25 Giugno 2018
Europa

In che modo l'elettrificazione sta scuotendo la catena di approvvigionamento.

È stato un alce che ha convinto la società di ingegneria britannica GKN che l'elettrificazione dovrebbe essere al centro della sua attività automobilistica.

Non era in realtà un animale vivo ma il famigerato "test dell'alce" condotto dai giornalisti svedesi nel 1997 sulla prima Mercedes-Benz classe A. La classe A, la prima piccola auto moderna di Daimler, che stava arrivando sul mercato con molta fanfara, si è ribaltata durante una manovra intesa a simulare l'evitamento di un grosso animale che attraversava la strada.

All'epoca, GKN era fortemente coinvolto nella realizzazione di giunti viscosi. Ma la ricaduta del rollover della classe A portò Mercedes e altri produttori a dotare i loro veicoli di sistemi elettronici di controllo della stabilità che non erano compatibili con gli accoppiamenti GKN. Pur non essendo coinvolto nella classe A ma riconoscendo una minaccia per l'offerta di core business, GKN ha iniziato a sviluppare sistemi meccatronici ed elettrificati compatibili, ha affermato Peter Moelgg, CEO di GKN per i sistemi a trazione integrale ed elettrici.

Avanti veloce al 2018, e GKN ha ora 3 miliardi di sterline (3,4 miliardi di euro) di ordini di guida elettrica nei suoi libri, contro i 2 miliardi di sterline (2,7 miliardi di euro) di un anno fa.

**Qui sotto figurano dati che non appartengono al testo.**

/-- Words written out by hand in the container of this model decode to the operations they stand for. The container,
its first byte, the order and the bytes of the operands, is the model's choice (log 15), and the words are read under
the parameter set P0 (log 1); the spec's are the codes inside: micro-operations of R113, host commands of R107, state
codes of R21 for the arms of R191, and the bytes of the headers of R91 and R95. -/
def Obligations.WrittenWordsDecode : Prop :=
  decode Config.p0 [0x01] = .ok (.csAssert, []) ∧
  decode Config.p0 [0x03, 0xA5] = .ok (.xchg 0xA5, []) ∧
  decode Config.p0 [0x08, 0x0A, 0x34, 0x12] = .ok (.deliver 10 0x1234, []) ∧
  decode Config.p0 [0x09, 0x01, 0x02] = .ok (.checkGuard .rx .ckRb, []) ∧
  decode Config.p0 [0x0D, 0x8A, 0x80, 0x04, 0x01, 0x00, 0x01, 0x0A, 0x00, 0x00] =
    .ok (.shuttleRx 65546 0x10001 10, []) ∧
  decode Config.p0 [0x11] = .ok (.init, []) ∧
  decode Config.p0 [0x12, 0x05, 0x01] = .ok (.submitWrite 0x0105, []) ∧
  decode Config.p0 [0x23] = .ok (.onIrqWriteirq, []) ∧
  decode Config.p0 [0x21] = .ok (.onIrqOther 1, []) ∧
  decode Config.p0 [0x30, 0x01, 0x00, 0x05, 0x00, 0x00] = .ok (.wrframe 0x01 0x00 0x05, []) ∧
  decode Config.p0 [0x40, 0x02, 0x00, 0x00, 0x00, 0x00, 0x04, 0x00, 0x00, 0x05, 0x00] =
    .ok (.rdframeEvent [0x02, 0x00, 0x00, 0x00, 0x00, 0x04, 0x00, 0x00, 0x05, 0x00], []) ∧
  decode Config.p0 [0x50] = .ok (.edge, []) ∧
  decode Config.p0 [0x52, 0x02, 0x00, 0x02, 0x00, 0x00, 0xB1, 0xB2] = .ok (.write 2 [0xB1, 0xB2], [])

/-- An issued word whose first byte is code 14 or 15 in the space of the micro-operations is refused by name, whatever
follows. That the two codes are unused is R113; the container byte (log 15), the issue of a word (log 17, 18) and the
refusal are the model's choice. -/
def Obligations.UnusedCodesRefused : Prop :=
  ∀ (s : State) (code : Nat) (more : List Byte) (later : List Item), code = 14 ∨ code = 15 →
    s.env.script = { due := .now, act := .issue (opByte 0 code :: more) } :: later →
    step s = .refused (.badWord .unusedUop)

/-- An issued word that is due and decodes is run by that step. A command or a pseudo-action runs whole, halted or
not; a micro-operation, a frame or an interrupt arm runs while the block is not halted and stays on the uop bus until
it is done; and one that waits there is run again by the next step at which the script is silent. The issue itself is
the model's choice (log 17, 18). -/
def Obligations.IssuedWordRuns : Prop :=
  (∀ (s : State) (item : Item) (later : List Item) (word left : List Byte) (i : Instr),
    s.env.script = item :: later → s.isDue item.due = true → item.act = .issue word →
    decode s.cfg word = .ok (i, left) →
    (environmental i = true → step s = exec i (dropItem s)) ∧
    (environmental i = false → s.halted = true → step s = .fault .corruption) ∧
    (environmental i = false → s.halted = false →
      step s = andThen (fun t => if issueDone i t then t else { t with uop := some i })
        (exec i { dropItem s with uop := none }))) ∧
  (∀ (s : State) (i : Instr), s.env.script = [] → s.halted = false → s.uop = some i →
    step s = andThen (fun t => if issueDone i t then t else { t with uop := some i })
      (exec i { s with uop := none }))

/-- R107, R108: at a boundary with `cmd_ready = 1` the step runs the command whose code is on `cmd`, with `wr_len` as
the operand; with `cmd_valid = 0` it runs no command. That this is then a NOCMD is the model's choice (log 28). -/
def Obligations.PortCommandRuns : Prop :=
  ∀ s : State, runsAlone s → s.cmdReady = true →
    (s.env.cmdValid = false → step s = exec .nocmd s) ∧
    (s.env.cmdValid = true → s.env.cmd = 0 → step s = exec .nocmd s) ∧
    (s.env.cmdValid = true → s.env.cmd = 1 → step s = exec .init s) ∧
    (s.env.cmdValid = true → s.env.cmd = 2 → step s = exec (.submitWrite s.env.wrLen) s) ∧
    (s.env.cmdValid = true → s.env.cmd = 3 → step s = exec .cmdReserved s)

/-- R191: at I_TAKE the step runs the arm that the value of `state` selects. That I_TAKE is a step of its own and that
the last arm has one constructor is the model's (log 12, 25). -/
def Obligations.TakeRunsArm : Prop :=
  ∀ s : State, runsAlone s → s.ipc = .take →
    (s.state = .powerUp → step s = exec .onIrqPowerup s) ∧
    (s.state = .idle → step s = exec .onIrqIdle s) ∧
    (s.state = .writeIrq → step s = exec .onIrqWriteirq s) ∧
    (s.state ≠ .powerUp → s.state ≠ .idle → s.state ≠ .writeIrq →
      step s = exec (.onIrqOther (stateCode s.state)) s)

/-! ## The frame codec -/

/-- BUILD_HDR, R91 to R94: the pad is 1 exactly when L is even, the length field L + pad fits 16 bits and is odd, the
total is 5 + L + pad, and TX[0 .. 4] holds the tag, the length field high byte first, and two zero bytes, all as
W_HDR writes them (R165). Nothing else of TX, nothing of RX and no other field changes. In R92 `BuildHdr` is a pure
function that returns its three values; that the operation BUILD_HDR by itself writes them to `pad`, `tx_tot` and
TX[0 .. 4] is the model's choice (log 22). -/
def Obligations.BuildHdrWritesHeader : Prop :=
  ∀ (s : State) (len : Half),
    len.toNat + padOf len.toNat < 65536 ∧ (len.toNat + padOf len.toNat) % 2 = 1 ∧
    ∃ t, exec (.buildHdr len) s = .next t ∧
      t.pad.toNat = padOf len.toNat ∧ t.txTot.toNat = 5 + len.toNat + padOf len.toNat ∧
      t.bufByte .tx 0 = s.cfg.wrTag ∧
      (t.bufByte .tx 1).toNat = (len.toNat + padOf len.toNat) / 256 ∧
      (t.bufByte .tx 2).toNat = (len.toNat + padOf len.toNat) % 256 ∧
      t.bufByte .tx 3 = 0x00 ∧ t.bufByte .tx 4 = 0x00 ∧
      (∀ j, 5 ≤ j → t.bufByte .tx j = s.bufByte .tx j) ∧ sameBytes .rx s t ∧
      t = { s with pad := t.pad, txTot := t.txTot, tx := t.tx }

/-- DECODE_HDR, R96, R97, R99 to R102: the tag in RX[TYPE_OFF], compared on all 8 bits, selects the kind; a data length
is two bytes little-endian, an event length the raw byte minus one; the count still to read is the length plus the read
pad; any other tag is a zero-payload frame; an event length byte of 0 is unspecified and the model faults. Only
`rx_kind`, `rx_len`, `rx_n` are written, as at I_RD5 (R199). In R99 `Decode` is a pure function; that the operation
DECODE_HDR by itself writes its three values to these registers is the model's choice (log 22). -/
def Obligations.DecodeHdrSetsRegisters : Prop :=
  ∀ s : State,
    let h := s.bufByte .rx
    let tag := h s.cfg.typeOff.val
    let raw := h s.cfg.evtLenOff.val
    (tag = s.cfg.tagData → ∃ t, exec .decodeHdr s = .next t ∧ t.rxKind = .data ∧
      t.rxLen.toNat = (h s.cfg.dataLenOff.val).toNat + 256 * (h (s.cfg.dataLenOff.val + 1)).toNat ∧
      t.rxN.toNat = t.rxLen.toNat + readPadOf s.cfg t.rxLen.toNat ∧ sameBytes .tx s t ∧ sameBytes .rx s t ∧
      t = { s with rxKind := t.rxKind, rxLen := t.rxLen, rxN := t.rxN }) ∧
    (tag ≠ s.cfg.tagData → tag = s.cfg.tagEvent → raw ≠ 0 → ∃ t, exec .decodeHdr s = .next t ∧ t.rxKind = .event ∧
      t.rxLen.toNat = raw.toNat - 1 ∧
      t.rxN.toNat = t.rxLen.toNat + readPadOf s.cfg t.rxLen.toNat ∧ sameBytes .tx s t ∧ sameBytes .rx s t ∧
      t = { s with rxKind := t.rxKind, rxLen := t.rxLen, rxN := t.rxN }) ∧
    (tag ≠ s.cfg.tagData → tag = s.cfg.tagEvent → raw = 0 → exec .decodeHdr s = .fault .eventLengthZero) ∧
    (tag ≠ s.cfg.tagData → tag ≠ s.cfg.tagEvent → ∃ t, exec .decodeHdr s = .next t ∧ t.rxKind = .other ∧
      t.rxLen.toNat = 0 ∧ t.rxN.toNat = 0 ∧ sameBytes .tx s t ∧ sameBytes .rx s t ∧
      t = { s with rxKind := t.rxKind, rxLen := t.rxLen, rxN := t.rxN })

La società è leader negli assi elettrificati per auto premium e ad alte prestazioni come la Porsche 918 e la BMW i8 e anche i taxi di Londra.

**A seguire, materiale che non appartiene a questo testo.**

-- ==== Sys2Proof/Laws/PerInstr.lean ====
section
/-! SUPPORT. Family `Opcode`: the first byte of every operation's encoding holds its code space and the code that
spec/opcode_table.json gives it. -/

namespace Sys2Proof.Laws.Opcode

set_option Elab.async false

/-- The code space: 0 micro-operations, 1 host commands, 2 interrupt dispatch, 3 write header, 4 read header,
5 pseudo-actions (log 15). -/
def space : Instr → Nat
  | .nocmd | .init | .submitWrite _ | .cmdReserved => 1
  | .onIrqPowerup | .onIrqOther _ | .onIrqIdle | .onIrqWriteirq => 2
  | .wrframe _ _ _ => 3
  | .rdframeData _ | .rdframeEvent _ | .rdframeOther _ => 4
  | .edge | .frameIn _ | .write _ _ => 5
  | .csAssert | .csDeassert | .xchg _ | .delayUs _ | .irqEn | .irqDis | .irqLvl | .deliver _ _ => 0
  | .checkGuard _ _ | .buildHdr _ | .decodeHdr | .shuttleTx _ _ | .shuttleRx _ _ _ | .uopNone => 0

/-- The code in the column "match" of the table (R107, R21, R113); for the rows without one, their place. -/
def code : Instr → Nat
  | .nocmd => 0
  | .init => 1
  | .submitWrite _ => 2
  | .cmdReserved => 3
  | .onIrqPowerup => 0
  | .onIrqOther c => c.toNat
  | .onIrqIdle => 2
  | .onIrqWriteirq => 3
  | .csAssert => 1
  | .csDeassert => 2
  | .xchg _ => 3
  | .delayUs _ => 4
  | .irqEn => 5
  | .irqDis => 6
  | .irqLvl => 7
  | .deliver _ _ => 8
  | .checkGuard _ _ => 9
  | .buildHdr _ => 10
  | .decodeHdr => 11
  | .shuttleTx _ _ => 12
  | .shuttleRx _ _ _ => 13
  | .uopNone => 0
  | .wrframe _ _ _ => 0
  | .rdframeData _ | .rdframeEvent _ | .rdframeOther _ => 0
  | .edge => 0
  | .frameIn _ => 1
  | .write _ _ => 2

/-- The first byte of the encoding. -/
def Statement (i : Instr) : Prop := (encode i).head?.map BitVec.toNat = some (16 * space i + code i)

theorem nocmd : Statement .nocmd := by simp [Statement, encode, opByte, space, code]
theorem init : Statement .init := by simp [Statement, encode, opByte, space, code]
theorem submitWrite (len : Half) : Statement (.submitWrite len) := by simp [Statement, encode, opByte, space, code]
theorem cmdReserved : Statement .cmdReserved := by simp [Statement, encode, opByte, space, code]
theorem onIrqPowerup : Statement .onIrqPowerup := by simp [Statement, encode, opByte, space, code]
theorem onIrqOther (c : BitVec 4) : Statement (.onIrqOther c) := by
  have := c.isLt
  simp only [Statement, encode, opByte, List.head?_cons, Option.map_some, BitVec.toNat_ofNat, space, code]
  congr 1; omega
theorem onIrqIdle : Statement .onIrqIdle := by simp [Statement, encode, opByte, space, code]
theorem onIrqWriteirq : Statement .onIrqWriteirq := by simp [Statement, encode, opByte, space, code]
theorem csAssert : Statement .csAssert := by simp [Statement, encode, opByte, space, code]
theorem csDeassert : Statement .csDeassert := by simp [Statement, encode, opByte, space, code]
theorem xchg (b : Byte) : Statement (.xchg b) := by simp [Statement, encode, opByte, space, code]
theorem delayUs (n : Half) : Statement (.delayUs n) := by simp [Statement, encode, opByte, space, code]
theorem irqEn : Statement .irqEn := by simp [Statement, encode, opByte, space, code]
theorem irqDis : Statement .irqDis := by simp [Statement, encode, opByte, space, code]
theorem irqLvl : Statement .irqLvl := by simp [Statement, encode, opByte, space, code]
theorem deliver (ptr : Nat) (len : Half) : Statement (.deliver ptr len) := by simp [Statement, encode, opByte, space, code]
theorem checkGuard (sp : Space) (site : Site) : Statement (.checkGuard sp site) := by simp [Statement, encode, opByte, space, code]
theorem buildHdr (len : Half) : Statement (.buildHdr len) := by simp [Statement, encode, opByte, space, code]
theorem decodeHdr : Statement .decodeHdr := by simp [Statement, encode, opByte, space, code]
theorem shuttleTx (base : Nat) (n : Count) : Statement (.shuttleTx base n) := by simp [Statement, encode, opByte, space, code]
theorem shuttleRx (base : Nat) (n k0 : Count) : Statement (.shuttleRx base n k0) := by simp [Statement, encode, opByte, space, code]
theorem uopNone : Statement .uopNone := by simp [Statement, encode, opByte, space, code]
theorem wrframe (tag lengthHi lengthLo : Byte) : Statement (.wrframe tag lengthHi lengthLo) := by simp [Statement, encode, opByte, space, code]
theorem rdframeData (h : List Byte) : Statement (.rdframeData h) := by simp [Statement, encode, opByte, space, code]
theorem rdframeEvent (h : List Byte) : Statement (.rdframeEvent h) := by simp [Statement, encode, opByte, space, code]
theorem rdframeOther (h : List Byte) : Statement (.rdframeOther h) := by simp [Statement, encode, opByte, space, code]
theorem edge : Statement .edge := by simp [Statement, encode, opByte, space, code]
theorem frameIn (bytes : List Byte) : Statement (.frameIn bytes) := by simp [Statement, encode, opByte, space, code]
theorem write (len : Half) (payload : List Byte) : Statement (.write len payload) := by simp [Statement, encode, opByte, space, code]

end Sys2Proof.Laws.Opcode
end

"Ci siamo resi conto che c'erano problemi che non avevano soluzioni meccaniche", ha detto Moelgg, che è stato con GKN dal 1979. La società, che Melrose Industries ha acquisito di recente con una acquisizione ostile, è al 37 ° posto nella classifica di Top ten di Automotive News Europe fornitori globali con vendite di $ 6,74 miliardi nel 2016.

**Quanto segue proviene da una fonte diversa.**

theorem decodeHdr_dataMove (s : State) : Ensures (DataMove s) (exec .decodeHdr s) := by
  simp only [exec, execDecodeHdr]
  split
  · exact setDecoded_dataMove _ _ _ s
  · trivial

theorem rdframeEvent_keeps {h : List Byte} (hh : h.length ≤ 10) (s : State) :
    Ensures (Keeps s) (exec (.rdframeEvent h) s) := by
  simp only [exec, execRdframeEvent]
  split
  · exact (rdframe_dataMove _ _ _ hh).toKeeps
  · trivial

/-- Every operation keeps what `Keeps` says, in every state. -/
theorem exec_keeps {i : Instr} (hi : headerFits i) (s : State) : Ensures (Keeps s) (exec i s) := by
  cases i with
  | nocmd => exact (withdraw_dataMove s).toKeeps
  | init => exact hostCommand_keeps initStep_keeps s
  | submitWrite len => exact hostCommand_keeps (acceptWrite_keeps len) s
  | cmdReserved => exact hostCommand_keeps Keeps.refl s
  | onIrqPowerup => exact ((takeEdge_keeps s).trans (setState_keeps rfl _)).trans (goI_keeps .rest _)
  | onIrqOther code => exact (takeEdge_keeps s).trans (goI_keeps .rest _)
  | onIrqIdle => exact (takeEdge_keeps s).trans (goI_keeps .rd1 _)
  | onIrqWriteirq => exact (takeEdge_keeps s).trans (goI_keeps .wr1 _)
  | csAssert => exact csAssert_keeps s
  | csDeassert => exact csDeassert_keeps s
  | xchg b => exact (xchg_dataMove b s).toKeeps
  | delayUs n => exact (delayUs_dataMove n s).toKeeps
  | irqEn => exact irqEnable_keeps s
  | irqDis => exact irqDisable_keeps s
  | irqLvl => exact (irqLevel_dataMove s).toKeeps
  | deliver ptr len => exact (deliver_dataMove ptr len s).toKeeps
  | checkGuard sp site => exact (checkGuard_dataMove sp site s).toKeeps
  | buildHdr len => exact (buildHdr_dataMove len s).imp fun _ => DataMove.toKeeps
  | decodeHdr => exact (decodeHdr_dataMove s).imp fun _ => DataMove.toKeeps
  | shuttleTx base n => exact (shuttleTx_dataMove base n s).toKeeps
  | shuttleRx base n k0 => exact (shuttleRx_dataMove base n k0 s).imp fun _ => DataMove.toKeeps
  | uopNone => exact Keeps.refl s
  | wrframe tag lengthHi lengthLo => exact wrframe_keeps tag lengthHi lengthLo s
  | rdframeData h => exact (rdframe_dataMove _ _ _ hi).toKeeps
  | rdframeEvent h => exact rdframeEvent_keeps hi s
  | rdframeOther h => exact (rdframe_dataMove _ _ _ hi).toKeeps
  | edge => exact lineEdge_keeps s
  | frameIn bytes => exact (addReplies_dataMove bytes s).toKeeps.trans (lineEdge_keeps _)
  | write len payload =>
    exact (hostStore_dataMove .tx 5 payload s).andThen fun u hu =>
      hu.toKeeps.trans (hostCommand_keeps (acceptWrite_keeps len) u)

theorem exec_continues (i : Instr) (s : State) : Ensures (Continues s) (exec i s) := by
  have hkept : headerFits i → Ensures (Continues s) (exec i s) := fun hi =>
    (exec_keeps hi s).imp fun _ => Keeps.toContinues
  cases i with
  | rdframeData h => exact (store_continues s .rx 0 h).trans (setDecoded_dataMove _ _ _ _).toContinues
  | rdframeOther h => exact (store_continues s .rx 0 h).trans (setDecoded_dataMove _ _ _ _).toContinues
  | rdframeEvent h =>
    simp only [exec, execRdframeEvent]
    split
    · exact (store_continues s .rx 0 h).trans (setDecoded_dataMove _ _ _ _).toContinues
    · trivial
  | _ => exact hkept trivial

theorem environmental_headerFits {i : Instr} (h : environmental i = true) : headerFits i := by
  cases i with
  | rdframeData _ | rdframeEvent _ | rdframeOther _ => cases h
  | _ => trivial

theorem portCommand_environmental (s : State) : environmental s.portCommand = true := by
  unfold State.portCommand decodeCmd
  split
  · split <;> rfl
  · rfl

theorem decodeIrq_headerFits (code : BitVec 4) : headerFits (decodeIrq code) := by
  unfold decodeIrq
  split <;> trivial

/-! ### The sequencers, the environment and the whole step -/

theorem recordFrame_keeps (s : State) : Keeps s (recordFrame s) :=
  (setState_keeps (v := .writeIrq) rfl s).trans {}

theorem sampleLevel_keeps (s : State) : Keeps s (sampleLevel s) :=
  (irqLevel_dataMove s).toKeeps.trans {}

/-- An operation, then a change: both keep. -/
theorem andThen_keeps {s : State} {i : Instr} {f : State → State} (hi : headerFits i) (hf : ∀ u, Keeps u (f u)) :
    Ensures (Keeps s) (andThen f (exec i s)) :=
  (exec_keeps hi s).andThen fun u hu => hu.trans (hf u)

/-- An operation, then a change when it is done: both keep. -/
theorem whenDone_keeps {s : State} {i : Instr} {done : State → Bool} {f : State → State} (hi : headerFits i)
    (hf : ∀ u, Keeps u (f u)) : Ensures (Keeps s) (whenDone done f (exec i s)) :=
  (exec_keeps hi s).whenDone (fun u hu _ => hu.trans (hf u)) fun _ hu _ => hu

theorem finish_keeps (l : WLabel) (s : State) : Keeps s (goW l (setState .idle s)) :=
  (setState_keeps rfl s).trans (goW_keeps l _)

theorem wStep_keeps (s : State) : Ensures (Keeps s) (wStep s) := by
  unfold wStep
  split
  · exact Keeps.refl s
  · exact initStep_keeps s
  · exact acceptWrite_keeps s.env.wrLen s
  · exact whenDone_keeps (i := .checkGuard .tx .ckWb) trivial (goW_keeps .hdr)
  · exact andThen_keeps (i := .buildHdr s.wrL) trivial (goW_keeps .br)
  · exact goW_keeps _ s
  · exact andThen_keeps (i := .csAssert) trivial (goW_keeps .wu2)
  · exact whenDone_keeps (i := .delayUs s.cfg.tWarm) trivial (goW_keeps .wu3)
  · exact whenDone_keeps (i := .shuttleTx 0 4) trivial (goW_keeps .wu4)
  · exact whenDone_keeps (i := .delayUs s.cfg.tWarm) trivial (goW_keeps .wu5)
  · exact whenDone_keeps (i := .shuttleTx 4 (s.txTot - 4)) trivial (goW_keeps .wu6)
  · exact whenDone_keeps (i := .checkGuard .tx .ckWe) trivial (goW_keeps .wu7)
  · exact andThen_keeps (i := .csDeassert) trivial (finish_keeps .fin)
  · split
    · exact goW_keeps .cr1 s
    · exact Keeps.refl s
  · exact andThen_keeps (i := .irqDis) trivial (goW_keeps .cr2)
  · exact (recordFrame_keeps s).trans (goW_keeps .cr3 _)
  · exact andThen_keeps (i := .csAssert) trivial (goW_keeps .cr4)
  · exact andThen_keeps (i := .irqEn) trivial sampleLevel_keeps
  · exact whenDone_keeps (i := .shuttleTx s.txPtr s.txLen) trivial (goW_keeps .il2)
  · exact whenDone_keeps (i := .checkGuard .tx .ckWe) trivial (goW_keeps .il3)
  · exact (setState_keeps rfl s).trans ((csDeassert_keeps _).trans (goW_keeps .fin _))
  · split
    · exact goW_keeps .rest s
    · exact Keeps.refl s

theorem iStep_keeps (s : State) : Ensures (Keeps s) (iStep s) := by
  unfold iStep
  split
  · exact Keeps.refl s
  · exact exec_keeps (decodeIrq_headerFits _) s
  · exact whenDone_keeps (i := .checkGuard .rx .ckRb) trivial (goI_keeps .rd2)
  · exact (setState_keeps rfl s).trans ((csAssert_keeps _).trans (goI_keeps .rd3 _))
  · exact whenDone_keeps (i := .shuttleRx 0 10 0) trivial (goI_keeps .rd4)
  · exact (setState_keeps rfl s).trans (goI_keeps .rd5 _)
  · exact andThen_keeps (i := .decodeHdr) trivial (goI_keeps .rd6)
  · exact whenDone_keeps (i := .shuttleRx 10 s.rxN 10) trivial (goI_keeps .rd7)
  · exact whenDone_keeps (i := .checkGuard .rx .ckRe) trivial (goI_keeps .rd8)
  · exact (csDeassert_keeps s).trans ((setState_keeps rfl _).trans (goI_keeps .rd9 _))
  · exact whenDone_keeps (i := .deliver 10 s.rxLen) trivial (goI_keeps .rest)
  · exact whenDone_keeps (i := .shuttleTx s.txPtr s.txLen) trivial (goI_keeps .wr2)
  · exact whenDone_keeps (i := .checkGuard .tx .ckWe) trivial (goI_keeps .wr3)
  · exact (setState_keeps rfl s).trans ((csDeassert_keeps _).trans (goI_keeps .rest _))

theorem issueUop_continues (i : Instr) (s : State) : Ensures (Continues s) (issueUop i s) := by
  unfold issueUop
  split
  · trivial
  · refine (exec_continues i { s with uop := none }).andThen fun t ht => ?_
    split
    · exact { ht with }
    · exact { ht with }

theorem issueOp_continues (i : Instr) (s : State) : Ensures (Continues s) (issueOp i s) := by
  unfold issueOp
  split
  · exact exec_continues i s
  · exact issueUop_continues i s

theorem seqStep_continues (s : State) : Ensures (Continues s) (seqStep s) :=
  seqStep_ensures (fun i _ => issueUop_continues i s) (fun _ => (iStep_keeps s).imp fun _ => Keeps.toContinues)
    (fun _ => {}) (fun _ _ _ => (wStep_keeps s).imp fun _ => Keeps.toContinues) (exec_continues _ s)

theorem hwReset_continues (s : State) : Continues s (hwReset s) := { live := fun hd => nomatch hd }

/-- An action of the environment other than a reset keeps too. -/
theorem applyAction_keeps {a : Action} (ha : a ≠ .reset) (s : State) : Ensures (Keeps s) (applyAction a s) := by
  cases a with
  | reset => exact absurd rfl ha
  | host sp i bs => exact (hostStore_dataMove sp i bs s).imp fun _ => DataMove.toKeeps
  | line v => exact clockEdges_keeps v _ s
  | clk pin => exact clockEdge_keeps _ s
  | timerAck => show Keeps s (if s.dReq then _ else s); split <;> exact {}
  | ack => show Keeps s (if s.sValid then _ else s); split <;> exact {}
  | present _ _ | reply _ | engine _ | timer _ | sink _ | issue _ | pass => exact {}

theorem applyAction_continues (a : Action) (s : State) : Ensures (Continues s) (applyAction a s) := by
  by_cases ha : a = .reset
  · rw [ha]; exact hwReset_continues s
  · exact (applyAction_keeps ha s).imp fun _ => Keeps.toContinues

theorem dropItem_continues (s : State) : Continues s (dropItem s) := {}

theorem step_continues (s : State) : Ensures (Continues s) (step s) := by
  have hdrop : ∀ {r : Result}, Ensures (Continues (dropItem s)) r → Ensures (Continues s) r := fun hr =>
    hr.imp fun _ hu => (dropItem_continues s).trans hu
  exact step_ensures (seqStep_continues s) (fun _ _ _ => hdrop (seqStep_continues _))
    (fun _ _ _ _ i _ _ _ => hdrop (issueOp_continues i _)) fun item _ _ => hdrop (applyAction_continues item.act _)

/-- Settles O58: every step continues its state. -/
theorem parametersAndTraceKept : Obligations.ParametersAndTraceKept := by
  intro s t hstep
  have hcont : Continues s t := (step_continues s).of_next hstep
  obtain ⟨news, hnews⟩ := hcont.trace
  exact ⟨hcont.cfg, news, hnews.symm⟩

end Sys2Proof.Machine
end

section
/-! The invariant of 10_state.md R42 to R44, taken apart by who can break it, and kept by every step. -/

GKN è uno dei numerosi fornitori che traggono profitto dal passaggio dell'industria automobilistica verso l'elettrificazione di fronte al rafforzamento degli standard di emissione e delle normative sull'inquinamento locale. L'elettrificazione - dai drivetrains ai componenti più piccoli come riscaldatori e sospensioni, sta scuotendo la supply chain, dicono analisti e dirigenti del settore. Ciò lascia un'apertura alle piccole e agili aziende per sviluppare componenti specializzati e forze più grandi per affrontare il loro futuro.

Tecnologia distruttiva.
"Si tratta di un'interruzione della tecnologia che è molto più significativa per i fornitori rispetto ai veicoli autonomi o alla condivisione del viaggio", ha affermato Paul Eichenberg, ex vicepresidente per la pianificazione strategica presso Magna International, che ora è un consulente indipendente. Le trasmissioni full-electric utilizzeranno molti meno componenti, ha affermato Eichenberg, e i sistemi di gestione dell'alimentazione dipendono in larga misura da software e semiconduttori, due aree in cui la maggior parte dei fornitori automobilistici tradizionali stanno recuperando terreno. "La sfida per i fornitori è la competenza elettrica", ha affermato Eichenberg.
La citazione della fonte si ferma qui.